I think I remember similar questions here before. By contraposition: If k(t) is bounded away from 0, i.e.k(t)> r, then, using the MVT, on each interval (a,b),\frac {f(b)-f(a)}{b-a}>r(b-a)>>0 Now apply this to an interval (b,c), then an interval (c,d) , etc. and if you do it long-enough, your f values can become indefinitely-large, i.e., unbounded.
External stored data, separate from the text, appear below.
/-! ### `State.setBc` -/

@[simp] theorem State.setBc_a (v : Word) : (s.setBc v).a = s.a := rfl
@[simp] theorem State.setBc_f (v : Word) : (s.setBc v).f = s.f := rfl
@[simp] theorem State.setBc_b (v : Word) : (s.setBc v).b = hiByte v := rfl
@[simp] theorem State.setBc_c (v : Word) : (s.setBc v).c = loByte v := rfl
@[simp] theorem State.setBc_d (v : Word) : (s.setBc v).d = s.d := rfl
@[simp] theorem State.setBc_e (v : Word) : (s.setBc v).e = s.e := rfl
@[simp] theorem State.setBc_h (v : Word) : (s.setBc v).h = s.h := rfl
@[simp] theorem State.setBc_l (v : Word) : (s.setBc v).l = s.l := rfl
@[simp] theorem State.setBc_sp (v : Word) : (s.setBc v).sp = s.sp := rfl
@[simp] theorem State.setBc_pc (v : Word) : (s.setBc v).pc = s.pc := rfl
@[simp] theorem State.setBc_ime (v : Word) : (s.setBc v).ime = s.ime := rfl
@[simp] theorem State.setBc_halted (v : Word) : (s.setBc v).halted = s.halted := rfl
@[simp] theorem State.setBc_mem (v : Word) : (s.setBc v).mem = s.mem := rfl
@[simp] theorem State.setBc_attached (v : Word) : (s.setBc v).attached = s.attached := rfl
@[simp] theorem State.setBc_bus (v : Word) : (s.setBc v).bus = s.bus := rfl
@[simp] theorem State.setBc_cycles (v : Word) : (s.setBc v).cycles = s.cycles := rfl
@[simp] theorem State.setBc_cfg (v : Word) : (s.setBc v).cfg = s.cfg := rfl

/-! ### `State.setDe` -/

@[simp] theorem State.setDe_a (v : Word) : (s.setDe v).a = s.a := rfl
@[simp] theorem State.setDe_f (v : Word) : (s.setDe v).f = s.f := rfl
@[simp] theorem State.setDe_b (v : Word) : (s.setDe v).b = s.b := rfl
@[simp] theorem State.setDe_c (v : Word) : (s.setDe v).c = s.c := rfl
@[simp] theorem State.setDe_d (v : Word) : (s.setDe v).d = hiByte v := rfl
@[simp] theorem State.setDe_e (v : Word) : (s.setDe v).e = loByte v := rfl
@[simp] theorem State.setDe_h (v : Word) : (s.setDe v).h = s.h := rfl
@[simp] theorem State.setDe_l (v : Word) : (s.setDe v).l = s.l := rfl
@[simp] theorem State.setDe_sp (v : Word) : (s.setDe v).sp = s.sp := rfl
@[simp] theorem State.setDe_pc (v : Word) : (s.setDe v).pc = s.pc := rfl
@[simp] theorem State.setDe_ime (v : Word) : (s.setDe v).ime = s.ime := rfl
@[simp] theorem State.setDe_halted (v : Word) : (s.setDe v).halted = s.halted := rfl
@[simp] theorem State.setDe_mem (v : Word) : (s.setDe v).mem = s.mem := rfl
@[simp] theorem State.setDe_attached (v : Word) : (s.setDe v).attached = s.attached := rfl
@[simp] theorem State.setDe_bus (v : Word) : (s.setDe v).bus = s.bus := rfl
@[simp] theorem State.setDe_cycles (v : Word) : (s.setDe v).cycles = s.cycles := rfl
@[simp] theorem State.setDe_cfg (v : Word) : (s.setDe v).cfg = s.cfg := rfl

/-! ### `State.setHl` -/

@[simp] theorem State.setHl_a (v : Word) : (s.setHl v).a = s.a := rfl
@[simp] theorem State.setHl_f (v : Word) : (s.setHl v).f = s.f := rfl
@[simp] theorem State.setHl_b (v : Word) : (s.setHl v).b = s.b := rfl
@[simp] theorem State.setHl_c (v : Word) : (s.setHl v).c = s.c := rfl
@[simp] theorem State.setHl_d (v : Word) : (s.setHl v).d = s.d := rfl
@[simp] theorem State.setHl_e (v : Word) : (s.setHl v).e = s.e := rfl
@[simp] theorem State.setHl_h (v : Word) : (s.setHl v).h = hiByte v := rfl
@[simp] theorem State.setHl_l (v : Word) : (s.setHl v).l = loByte v := rfl
@[simp] theorem State.setHl_sp (v : Word) : (s.setHl v).sp = s.sp := rfl
@[simp] theorem State.setHl_pc (v : Word) : (s.setHl v).pc = s.pc := rfl
@[simp] theorem State.setHl_ime (v : Word) : (s.setHl v).ime = s.ime := rfl
@[simp] theorem State.setHl_halted (v : Word) : (s.setHl v).halted = s.halted := rfl
@[simp] theorem State.setHl_mem (v : Word) : (s.setHl v).mem = s.mem := rfl
@[simp] theorem State.setHl_attached (v : Word) : (s.setHl v).attached = s.attached := rfl
@[simp] theorem State.setHl_bus (v : Word) : (s.setHl v).bus = s.bus := rfl
@[simp] theorem State.setHl_cycles (v : Word) : (s.setHl v).cycles = s.cycles := rfl
@[simp] theorem State.setHl_cfg (v : Word) : (s.setHl v).cfg = s.cfg := rfl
I guess this would be more rigorous: we can construct a collection of intervals $(a_1,a_2),(a_2,a_3),...,(a_k,a_{k+1}),.....$, and applying the MVT on each interval:
$\frac {f(a_2)-f(a_1)}{a_2-a_1}>r(a_2-a_1); \frac{f(a_3)-f(a_2)}{a_3-a_2}>r(a_3-a_2))$, so that $f(a_3)-f(a_1)>r(a_3-a_1)$, so that you get a telescope*, and $\frac {f(a_n)-f(a_{n-1})}{a_n-a_{n-1}}>r(a_n-a_1)$. Then choose $(a_n-a_1)>\frac{2M}{r}$, and you can see your function going away to $\infty $
EDIT: I clearly worked under the assumption that the condition given was that f'(x) is bounded away from 0 as $x\rightarrow \infty$. Like the above reply, we need for f to be bounded away from 0 outside of an interval of finite length for the above argument to hold. One of these days I'll actually read the question, I promise.
*always wondered where that name 'telescope' came from.